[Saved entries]
·····

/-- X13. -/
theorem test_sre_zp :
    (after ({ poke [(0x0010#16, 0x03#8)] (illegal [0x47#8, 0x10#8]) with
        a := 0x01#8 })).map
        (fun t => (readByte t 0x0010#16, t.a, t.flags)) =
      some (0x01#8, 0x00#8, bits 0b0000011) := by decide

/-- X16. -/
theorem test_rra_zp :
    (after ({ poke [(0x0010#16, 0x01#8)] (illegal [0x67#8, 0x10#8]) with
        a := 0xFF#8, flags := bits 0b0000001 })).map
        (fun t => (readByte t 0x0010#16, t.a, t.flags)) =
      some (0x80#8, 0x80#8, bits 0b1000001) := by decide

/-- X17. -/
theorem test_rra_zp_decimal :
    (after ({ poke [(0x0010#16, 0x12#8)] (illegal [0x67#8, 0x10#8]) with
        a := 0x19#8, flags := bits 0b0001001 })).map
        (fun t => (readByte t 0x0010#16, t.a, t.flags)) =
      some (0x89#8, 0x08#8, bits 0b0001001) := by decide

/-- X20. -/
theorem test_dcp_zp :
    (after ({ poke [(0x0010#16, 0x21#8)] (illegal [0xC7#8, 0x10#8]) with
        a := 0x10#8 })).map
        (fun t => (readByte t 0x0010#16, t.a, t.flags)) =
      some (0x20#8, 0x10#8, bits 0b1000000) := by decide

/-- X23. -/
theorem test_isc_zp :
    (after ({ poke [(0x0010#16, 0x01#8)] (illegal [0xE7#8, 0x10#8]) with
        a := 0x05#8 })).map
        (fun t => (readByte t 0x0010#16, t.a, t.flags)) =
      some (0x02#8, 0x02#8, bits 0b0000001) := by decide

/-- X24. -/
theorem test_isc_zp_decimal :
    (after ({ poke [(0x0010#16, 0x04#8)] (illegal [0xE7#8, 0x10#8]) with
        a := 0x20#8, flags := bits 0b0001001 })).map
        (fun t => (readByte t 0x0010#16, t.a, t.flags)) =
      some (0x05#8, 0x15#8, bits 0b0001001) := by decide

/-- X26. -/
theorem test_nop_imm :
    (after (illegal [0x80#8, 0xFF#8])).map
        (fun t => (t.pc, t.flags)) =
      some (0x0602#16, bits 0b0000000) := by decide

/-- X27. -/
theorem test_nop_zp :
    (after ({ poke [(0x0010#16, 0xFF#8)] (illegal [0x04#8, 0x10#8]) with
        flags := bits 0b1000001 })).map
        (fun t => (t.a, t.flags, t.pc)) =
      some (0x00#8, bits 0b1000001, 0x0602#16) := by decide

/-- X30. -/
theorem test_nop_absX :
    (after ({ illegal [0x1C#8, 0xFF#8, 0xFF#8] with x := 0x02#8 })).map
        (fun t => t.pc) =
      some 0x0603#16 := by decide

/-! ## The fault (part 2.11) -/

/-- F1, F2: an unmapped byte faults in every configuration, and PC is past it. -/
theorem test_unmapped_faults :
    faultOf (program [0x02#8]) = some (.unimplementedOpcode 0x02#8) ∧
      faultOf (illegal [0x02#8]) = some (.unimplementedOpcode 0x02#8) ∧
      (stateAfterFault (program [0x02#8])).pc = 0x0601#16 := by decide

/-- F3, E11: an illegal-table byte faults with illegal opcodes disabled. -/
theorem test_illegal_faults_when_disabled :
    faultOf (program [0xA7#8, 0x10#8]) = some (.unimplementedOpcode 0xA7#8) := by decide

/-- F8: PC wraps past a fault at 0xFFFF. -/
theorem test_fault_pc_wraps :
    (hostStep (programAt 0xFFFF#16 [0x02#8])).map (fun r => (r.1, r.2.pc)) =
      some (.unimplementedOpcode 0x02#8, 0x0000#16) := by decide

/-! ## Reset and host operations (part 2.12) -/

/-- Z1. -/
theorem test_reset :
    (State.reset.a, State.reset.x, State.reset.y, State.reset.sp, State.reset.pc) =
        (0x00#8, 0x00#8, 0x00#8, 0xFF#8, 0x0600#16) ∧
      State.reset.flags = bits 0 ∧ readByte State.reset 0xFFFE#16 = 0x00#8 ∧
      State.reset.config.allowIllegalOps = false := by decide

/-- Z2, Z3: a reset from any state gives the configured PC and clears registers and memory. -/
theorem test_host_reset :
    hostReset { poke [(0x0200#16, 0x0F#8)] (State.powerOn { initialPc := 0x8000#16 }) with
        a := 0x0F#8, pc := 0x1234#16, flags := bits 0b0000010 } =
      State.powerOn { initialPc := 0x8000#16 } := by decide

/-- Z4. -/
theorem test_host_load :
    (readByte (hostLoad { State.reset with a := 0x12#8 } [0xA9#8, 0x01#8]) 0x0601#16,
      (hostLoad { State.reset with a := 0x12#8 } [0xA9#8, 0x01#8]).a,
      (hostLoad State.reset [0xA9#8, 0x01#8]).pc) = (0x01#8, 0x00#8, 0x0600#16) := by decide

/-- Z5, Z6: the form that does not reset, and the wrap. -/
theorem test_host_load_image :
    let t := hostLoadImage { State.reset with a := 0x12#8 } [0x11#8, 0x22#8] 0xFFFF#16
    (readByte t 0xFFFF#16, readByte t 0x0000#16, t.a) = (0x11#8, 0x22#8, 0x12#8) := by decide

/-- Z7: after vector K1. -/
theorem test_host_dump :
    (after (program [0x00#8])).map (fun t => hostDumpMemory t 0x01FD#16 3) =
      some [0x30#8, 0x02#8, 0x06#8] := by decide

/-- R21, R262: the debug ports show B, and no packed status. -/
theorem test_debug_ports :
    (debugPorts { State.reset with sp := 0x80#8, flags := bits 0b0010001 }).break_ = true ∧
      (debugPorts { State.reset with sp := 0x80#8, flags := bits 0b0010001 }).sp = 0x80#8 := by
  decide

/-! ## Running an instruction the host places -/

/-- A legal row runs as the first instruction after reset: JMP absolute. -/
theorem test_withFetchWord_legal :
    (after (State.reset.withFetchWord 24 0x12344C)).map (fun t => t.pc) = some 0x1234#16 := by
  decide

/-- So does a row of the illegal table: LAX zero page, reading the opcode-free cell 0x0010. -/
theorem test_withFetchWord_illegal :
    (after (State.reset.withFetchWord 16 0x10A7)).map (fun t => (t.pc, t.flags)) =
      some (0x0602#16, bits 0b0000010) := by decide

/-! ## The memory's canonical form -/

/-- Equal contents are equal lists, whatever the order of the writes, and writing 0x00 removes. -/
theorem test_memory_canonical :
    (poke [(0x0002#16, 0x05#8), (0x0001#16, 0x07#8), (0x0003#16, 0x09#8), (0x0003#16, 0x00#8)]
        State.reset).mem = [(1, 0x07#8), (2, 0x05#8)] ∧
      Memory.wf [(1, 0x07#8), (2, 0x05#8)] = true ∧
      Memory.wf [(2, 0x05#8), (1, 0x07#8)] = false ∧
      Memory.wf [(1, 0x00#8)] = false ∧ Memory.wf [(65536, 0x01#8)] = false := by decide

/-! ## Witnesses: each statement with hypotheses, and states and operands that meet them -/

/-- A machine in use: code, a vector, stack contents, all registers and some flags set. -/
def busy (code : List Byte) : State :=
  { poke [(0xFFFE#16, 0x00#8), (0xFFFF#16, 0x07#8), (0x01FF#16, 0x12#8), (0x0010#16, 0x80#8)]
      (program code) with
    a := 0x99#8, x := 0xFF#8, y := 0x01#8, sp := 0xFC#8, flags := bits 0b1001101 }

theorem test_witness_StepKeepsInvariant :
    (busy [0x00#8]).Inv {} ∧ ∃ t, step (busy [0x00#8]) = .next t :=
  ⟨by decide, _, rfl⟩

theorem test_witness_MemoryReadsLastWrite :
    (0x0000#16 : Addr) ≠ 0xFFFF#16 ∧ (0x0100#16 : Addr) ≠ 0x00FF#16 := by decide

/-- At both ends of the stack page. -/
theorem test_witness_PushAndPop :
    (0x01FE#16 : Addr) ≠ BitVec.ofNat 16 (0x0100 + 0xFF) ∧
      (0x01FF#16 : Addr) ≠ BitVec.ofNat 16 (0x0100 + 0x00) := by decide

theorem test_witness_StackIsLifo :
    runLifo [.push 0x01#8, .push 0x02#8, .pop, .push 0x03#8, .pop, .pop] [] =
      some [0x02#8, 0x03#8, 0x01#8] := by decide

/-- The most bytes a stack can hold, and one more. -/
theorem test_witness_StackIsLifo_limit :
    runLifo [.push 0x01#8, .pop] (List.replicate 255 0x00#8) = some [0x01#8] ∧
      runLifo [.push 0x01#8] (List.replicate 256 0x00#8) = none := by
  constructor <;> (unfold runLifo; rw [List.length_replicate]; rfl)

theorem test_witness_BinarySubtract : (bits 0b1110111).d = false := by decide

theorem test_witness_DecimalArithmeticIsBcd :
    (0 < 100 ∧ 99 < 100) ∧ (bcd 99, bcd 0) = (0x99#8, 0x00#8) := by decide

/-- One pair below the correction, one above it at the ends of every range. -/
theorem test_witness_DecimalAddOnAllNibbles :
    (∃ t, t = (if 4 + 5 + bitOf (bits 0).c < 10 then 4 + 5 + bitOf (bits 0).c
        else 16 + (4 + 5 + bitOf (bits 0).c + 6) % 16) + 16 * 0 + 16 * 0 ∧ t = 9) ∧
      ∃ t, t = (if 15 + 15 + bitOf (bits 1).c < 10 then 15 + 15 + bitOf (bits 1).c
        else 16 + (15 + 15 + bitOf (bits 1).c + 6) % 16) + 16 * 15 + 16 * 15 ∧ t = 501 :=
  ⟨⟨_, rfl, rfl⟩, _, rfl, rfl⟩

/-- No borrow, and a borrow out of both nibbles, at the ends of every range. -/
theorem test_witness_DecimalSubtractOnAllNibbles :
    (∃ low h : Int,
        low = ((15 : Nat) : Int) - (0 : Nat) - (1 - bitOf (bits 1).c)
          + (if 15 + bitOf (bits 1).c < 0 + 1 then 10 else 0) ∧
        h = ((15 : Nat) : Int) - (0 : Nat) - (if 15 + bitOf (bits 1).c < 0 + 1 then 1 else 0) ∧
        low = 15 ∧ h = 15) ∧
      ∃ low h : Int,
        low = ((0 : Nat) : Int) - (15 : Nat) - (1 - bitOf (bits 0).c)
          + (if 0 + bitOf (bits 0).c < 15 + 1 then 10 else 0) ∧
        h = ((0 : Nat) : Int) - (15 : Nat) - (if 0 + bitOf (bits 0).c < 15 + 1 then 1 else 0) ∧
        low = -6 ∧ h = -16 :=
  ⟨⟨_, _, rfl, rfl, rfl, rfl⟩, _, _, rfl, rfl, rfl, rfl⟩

·····

Scan the records for the word "Addr" and copy every line where it is found.

    (0x0000#16 : Addr) ≠ 0xFFFF#16 ∧ (0x0100#16 : Addr) ≠ 0x00FF#16 := by decide
    (0x01FE#16 : Addr) ≠ BitVec.ofNat 16 (0x0100 + 0xFF) ∧
      (0x01FF#16 : Addr) ≠ BitVec.ofNat 16 (0x0100 + 0x00) := by decide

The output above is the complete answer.